Examples
========

Probabilistic FCM
-----------------

In the probabilistic algorithm, the total membership of every point must
equal unity - that is, membership is divided between each of the possible
cluster centers. Here, we produce a plot identifying the clusters in a
dataset. There is overlap between the clusters where ambiguity is detected.

Input
.....

.. code-block:: python
    :emphasize-lines: 6,8,9

    import numpy as np
    import matplotlib.pyplot as plt
    from skcmeans.algorithms import Probabilistic
    from sklearn.datasets import make_blobs
    plt.figure(figsize=(5, 5)).add_subplot(aspect='equal')
    n_clusters = 4
    data, labels = make_blobs(n_samples=300, centers=n_clusters, random_state=1)
    clusterer = Probabilistic(n_clusters=n_clusters, n_init=20)
    clusterer.fit(data)
    xx, yy = np.array(np.meshgrid(np.linspace(-10, 10, 1000), np.linspace(-10, 10, 1000)))
    z = np.rollaxis(clusterer.calculate_memberships(np.c_[xx.ravel(), yy.ravel()]).reshape(*xx.shape, -1), 2, 0)
    colors = 'rgbyco'
    for membership, color in zip(z, colors):
        plt.contour(xx, yy, membership, colors=color, alpha=0.5)
    plt.scatter(data[:, 0], data[:, 1], c='k')

Result
......

.. image:: _images/probabilistic.png
    :alt: Probabilistic fuzzy clustering result.

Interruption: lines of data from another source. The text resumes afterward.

-- ==== Sys2Proof/Machine/Words.lean ====
section
/-! DEFINITION. Words of MLZ-32 instructions: the formats of R349, the addressing modes of R350, the codes of R351 to R353. -/

namespace Sys2Proof.Machine

/-- A word from OP and the fields below it. -/
def opWord (op rest : Nat) : Word := BitVec.ofNat 32 (rest + putF op 26 6)
/-- D in [25:22] and S, or B, in [21:18]. -/
def dsBits (d r : RegCode) : Nat := putF d 22 4 + putF r 18 4

/-- Format R; `mid` is [13:6]. -/
def wordR (op fn : Nat) (d r t : RegCode) (mid : Nat := 0) : Word := opWord op (putF fn 0 6 + putF mid 6 8 + putF t 14 4 + dsBits d r)
/-- Format I. -/
def wordI (op : Nat) (d r : RegCode) (imm : BitVec 18) : Word := opWord op (imm.toNat + dsBits d r)

/-- Kinds of SHI (R351) and conditions (R353). -/
def shiftCode : ShiftKind → Nat
  | .shl => 0
  | .shr => 1
  | .sar => 2
  | .rol => 3
  | .ror => 4
def condCode : Cond → Nat
  | .eq => 0
  | .ne => 1
  | .lt => 2
  | .ge => 3
  | .ltu => 4
  | .geu => 5
  | .tst => 6
  | .ntst => 7

/-- Format H: SHI. -/
def wordH (d r : RegCode) (kind : ShiftKind) (amount : BitVec 6) : Word := opWord 0x07 (amount.toNat + putF (shiftCode kind) 15 3 + dsBits d r)
/-- Format C: CMPI. -/
def wordC (d r : RegCode) (c : Cond) (imm : BitVec 15) : Word := opWord 0x0A (imm.toNat + putF (condCode c) 15 3 + dsBits d r)

/-- SZ of an access (R349). -/
def sizeCode : Size → Nat
  | .byte => 0
  | .half => 1
  | .word => 2
/-- AM, and [11:0], of a mode (R350). -/
def modeBits : Amode → Nat
  | .absolute _ => 0
  | .disp d => d.toNat + putF 1 15 3
  | .postInc => putF 2 15 3
  | .preDec => putF 3 15 3
  | .indexed i sc => putF sc 6 2 + putF i 8 4 + putF 4 15 3
  | .longDisp _ => putF 5 15 3
/-- The extension word of a mode. -/
def modeExt : Amode → Option Word
  | .absolute a => some a
  | .longDisp d => some d
  | _ => none
/-- Format M. -/
def wordM (op : Nat) (d b : RegCode) (m : Amode) (sz : Size) (sx : Bool) : Word :=
  opWord op (modeBits m + putF (b2n sx) 12 1 + putF (sizeCode sz) 13 2 + dsBits d b)

/-- Format B. -/
def wordB (op : Nat) (c : RegCode) (off : BitVec 22) : Word := opWord op (off.toNat + putF c 22 4)
/-- Format K. -/
def wordK (op : Nat) (mask : BitVec 11) (low : Nat) : Word := opWord op (putF low 0 15 + putF mask.toNat 15 11)
/-- LOOP, LOOPI and REP (R351). -/
def wordLoop (r : RegCode) (last : BitVec 14) : Word := opWord 0x20 (last.toNat + putF r 22 4)
def wordLoopi (count : BitVec 12) (last : BitVec 14) : Word := opWord 0x23 (last.toNat + putF count.toNat 14 12)
def wordRep (r : RegCode) (ni : Bool) : Word := opWord 0x22 (putF (b2n ni) 21 1 + putF r 22 4)
/-- SYS by its function (R352). -/
def wordSys (fn : Nat) (d r : RegCode := 0) (mid : Nat := 0) : Word := wordR 0x28 fn d r 0 mid

end Sys2Proof.Machine
end

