-- ==== Sys2Proof/Certificates/Slice0/Obligations.lean ====
section
/-! DEFINITION. The statements for the provers. -/

open Sys2Proof Sys2Proof.Machine Sys2Proof.Safety

/-- For every command c and state s whose queue begins with c, step of s is exec of c on s with the rest of the queue
(the queue is the model's own). (01_device_at_a_glance.md; opcode_table.json) -/
def Obligations.StepRunsFrontCommand : Prop :=
  ∀ (c : Instr) (rest : List Instr) (s : State), s.pending = c :: rest → step s = exec c { s with pending := rest }

/-- On an empty queue the step answers a next state with an empty queue; with the fast clocks on, DT rises by 1 modulo
2^64 and RT follows at one tick per 78,125/16 DT ticks modulo 2^48; with them off, DT stands and RT rises by 1 while
the root island has its supply. That an idle step is one tick is the model's choice (log entry 1). (R8 of 00_scope.md) -/
def Obligations.IdleStepCountsTime : Prop :=
  ∀ s : State, s.pending = [] → ∃ t, step s = .next t ∧ t.pending = [] ∧
    (s.pw.clocks = true → t.dt = (s.dt + 1) % 2 ^ 64 ∧
      t.rt = (if 78125 ≤ s.rtPhase + 16 then (s.rt + 1) % 2 ^ 48 else s.rt) ∧
      t.rtPhase + (if 78125 ≤ s.rtPhase + 16 then 78125 else 0) = s.rtPhase + 16) ∧
    (s.pw.clocks = false → t.dt = s.dt ∧ t.rt = (if s.pw.rootOn then (s.rt + 1) % 2 ^ 48 else s.rt))

/-- Every invariant holds at reset; the queue and the memories are empty, the digital die is off, DT and RT are 0, no
ring is active and its registers are 0, no session is open, nothing is in force and every output is held in SAFE,
engines are in supervisor mode with SW 0, every pair is coupled. Zeros without a reset value in the spec are the
model's choice (log entries 2 and 3). (R16 of 01_device_at_a_glance.md; R29, R30, R34 of 02_rings_and_doorbells.md;
R79, R83 of 03_staging_and_commit.md; R344 of 14_engine_instruction_set.md) -/
def Obligations.ResetState : Prop :=
  let s := State.reset
  TimeFits s ∧ MemoryWf s ∧ ProgramMemoryWf s ∧ TablesWf s ∧ s.pending = [] ∧ s.sram = [] ∧ s.mram = [] ∧ s.pw.dieOn = false ∧ s.dt = 0 ∧ s.rt = 0 ∧
  (∀ n : Fin 64, s.rings[n].active = false ∧ s.rings[n].idx = 0 ∧ s.rings[n].base = 0 ∧ s.rings[n].shadow = 0) ∧
  (∀ n : Fin 4, s.ses[n].isOpen = false) ∧ s.stg.inForce = false ∧ (∀ o : OutId, safeHeld s o = true) ∧
  (∀ e : Fin 16, inTask (eng s e) = false ∧ (eng s e).sw = 0) ∧ (∀ k : Fin 8, s.pairs[k].split = false)

/-- From every state a step answers a next state: the model has no fault and refuses no command.
(01_device_at_a_glance.md; R40 of 02_rings_and_doorbells.md) -/
def Obligations.EveryStepAnswers : Prop := ∀ s : State, SafeStep s

/-- If DT < 2^64, RT < 2^48 and the phase between them is below one RT tick, and a step answers t, the same holds of
t. (R8 of 00_scope.md) -/
def Obligations.TimeFitsKept : Prop := ∀ s t : State, TimeFits s → step s = .next t → TimeFits t

/-- If the lists of shared SRAM and of MRAM have rising addresses and no listed 0, and a step answers t, the same
holds of t. (R390 of 16_host_bridge.md; R458 of 19_heartwood_and_grafting.md) -/
def Obligations.MemoryFormKept : Prop := ∀ s t : State, MemoryWf s → step s = .next t → MemoryWf t

/-- If every engine's local RAM, every package slot and every program image is in canonical form, and a step answers
t, the same holds of t. (R338 of 14_engine_instruction_set.md; R380 of 15_pairs_and_comparison.md) -/
def Obligations.ProgramMemoryFormKept : Prop := ∀ s t : State, ProgramMemoryWf s → step s = .next t → ProgramMemoryWf t

/-- If every staged table, both stored copies, the acting tables and the set of a running commit are in canonical
form, and a step answers t, the same holds of t. (R60 to R67 of 03_staging_and_commit.md) -/
def Obligations.TableFormKept : Prop := ∀ s t : State, TablesWf s → step s = .next t → TablesWf t

/-- exec leaves the waiting commands as they are, and outside the start family it leaves DT, RT and their phase as
they are (that commands take no time is log entry 1). (R8 of 00_scope.md) -/
def Obligations.QueueAndClocksKept : Prop :=
  (∀ (c : Instr) (s t : State), exec c s = .next t → t.pending = s.pending) ∧
  (∀ (c : Instr) (s t : State), exec c s = .next t → family c ≠ .start → t.dt = s.dt ∧ t.rt = s.rt ∧ t.rtPhase = s.rtPhase)

/-- While no commit has been applied since the last start-up, every command other than COMMIT_TICK leaves that so, and
every output held in SAFE. (R16 of 01_device_at_a_glance.md) -/
def Obligations.OnlyCommitTickPutsInForce : Prop :=
  ∀ (c : Instr) (s t : State), exec c s = .next t → s.stg.inForce = false → c ≠ .commitTick → t.stg.inForce = false ∧ ∀ o : OutId, safeHeld t o = true

/-- A session that is closed stays closed under every command but SESSION_OPEN, and but, for session 2,
RUNTIME_SESSION_OPEN (at a start the runtime opens it in an idle step, log entry 1). (R79 to R84 of
03_staging_and_commit.md) -/
def Obligations.OnlyOpeningsOpenSessions : Prop :=
  ∀ (c : Instr) (s t : State) (n : Fin 4), exec c s = .next t → (∀ o, c ≠ .sessionOpen o) → (c = .runtimeSessionOpen → n ≠ 2) →
    s.ses[n].isOpen = false → t.ses[n].isOpen = false

/-- Key slots change only by KEY_WRITE, package slots only by PKG_WRITE and PKG_ERASE, MRAM only by a heartwood record
write or a power command. (R80 of 03_staging_and_commit.md; R325 of 13_access_and_immobiliser.md; R380 of
15_pairs_and_comparison.md; R458 of 19_heartwood_and_grafting.md) -/
def Obligations.KeysAndStoresChangeOnlyByTheirCommands : Prop :=
  ∀ (c : Instr) (s t : State), exec c s = .next t →
    ((∀ o b, c ≠ .keyWrite o b) → t.keys = s.keys) ∧
    ((∀ o b, c ≠ .pkgWrite o b) → (∀ o, c ≠ .pkgErase o) → t.pkgs = s.pkgs) ∧
    ((∀ b, c ≠ .heartwoodRecordWrite b) → family c ≠ .power → t.mram = s.mram)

Changing the distance metric
----------------------------

Sometimes, it's useful to have a look at how different distance metrics
behave - for example, with higher-dimensional data, the cosine distance might
do better than the default Euclidean distance. It is possible to change the
distance measure of a clusterer instance on the fly, but it is probably
clearer to subclass the original algorithm:

Input
.....

.. code-block:: python
    :emphasize-lines: 5,6,10

    import numpy as np
    import matplotlib.pyplot as plt
    from skcmeans.algorithms import Probabilistic
    from sklearn.datasets import make_blobs
    class CosineProbabilistic(Probabilistic):
        metric = 'cityblock'
    plt.figure(figsize=(5, 5)).add_subplot(aspect='equal')
    n_clusters = 4
    data, labels = make_blobs(n_samples=300, centers=n_clusters, random_state=1)
    clusterer = CosineProbabilistic(n_clusters=n_clusters, n_init=20)
    clusterer.fit(data)
    xx, yy = np.array(np.meshgrid(np.linspace(-10, 10, 1000), np.linspace(-10, 10, 1000)))
    z = np.rollaxis(clusterer.calculate_memberships(np.c_[xx.ravel(), yy.ravel()]).reshape(*xx.shape, -1), 2, 0)
    colors = 'rgbyco'
    for membership, color in zip(z, colors):
        plt.contour(xx, yy, membership, colors=color, alpha=0.5)
    plt.scatter(data[:, 0], data[:, 1], c='k')

Result
......

.. image:: _images/metric.png
    :alt: Probabilistic fuzzy clustering with the cityblock distance metric.


Irregular Clusters
------------------

In real data science, the clusters are not usually nice circular (or
hyperspherical) shapes. One way of accounting for this is the
Gustafson-Kessel algorithm, which effectively adds a covariance matrix to
each cluster center, giving it ellipsoidal character, and an updated distance
calculation to go with it. This can be combined with either of the basic
algorithms.

Input
.....

.. code-block:: python
    :emphasize-lines: 5,6,12

    import numpy as np
    import matplotlib.pyplot as plt
    from skcmeans.algorithms import Probabilistic, GustafsonKesselMixin
    from sklearn.datasets import make_blobs
    class GKProbabilistic(Probabilistic, GustafsonKesselMixin):
        pass
    plt.figure(figsize=(5, 5)).add_subplot(aspect='equal')
    n_clusters = 4
    data, labels = make_blobs(n_samples=300, centers=n_clusters, random_state=1)
    transform = np.array([[1, 0.4], [1, 1]])
    data = np.dot(data, transform)
    clusterer = GKProbabilistic(n_clusters=n_clusters, n_init=20)
    clusterer.fit(data)
    xx, yy = np.array(np.meshgrid(np.linspace(-20, 10, 1000), np.linspace(-15, 10, 1000)))
    z = np.rollaxis(clusterer.calculate_memberships(np.c_[xx.ravel(), yy.ravel()]).reshape(*xx.shape, -1), 2, 0)
    colors = 'rgbyco'
    for membership, color in zip(z, colors):
        plt.contour(xx, yy, membership, colors=color, alpha=0.5)
    plt.scatter(data[:, 0], data[:, 1], c='k')


Result
......

.. image:: _images/gustafsonkessel.png
    :alt: Probabilistic fuzzy clustering with the Gustafson Kessel approach.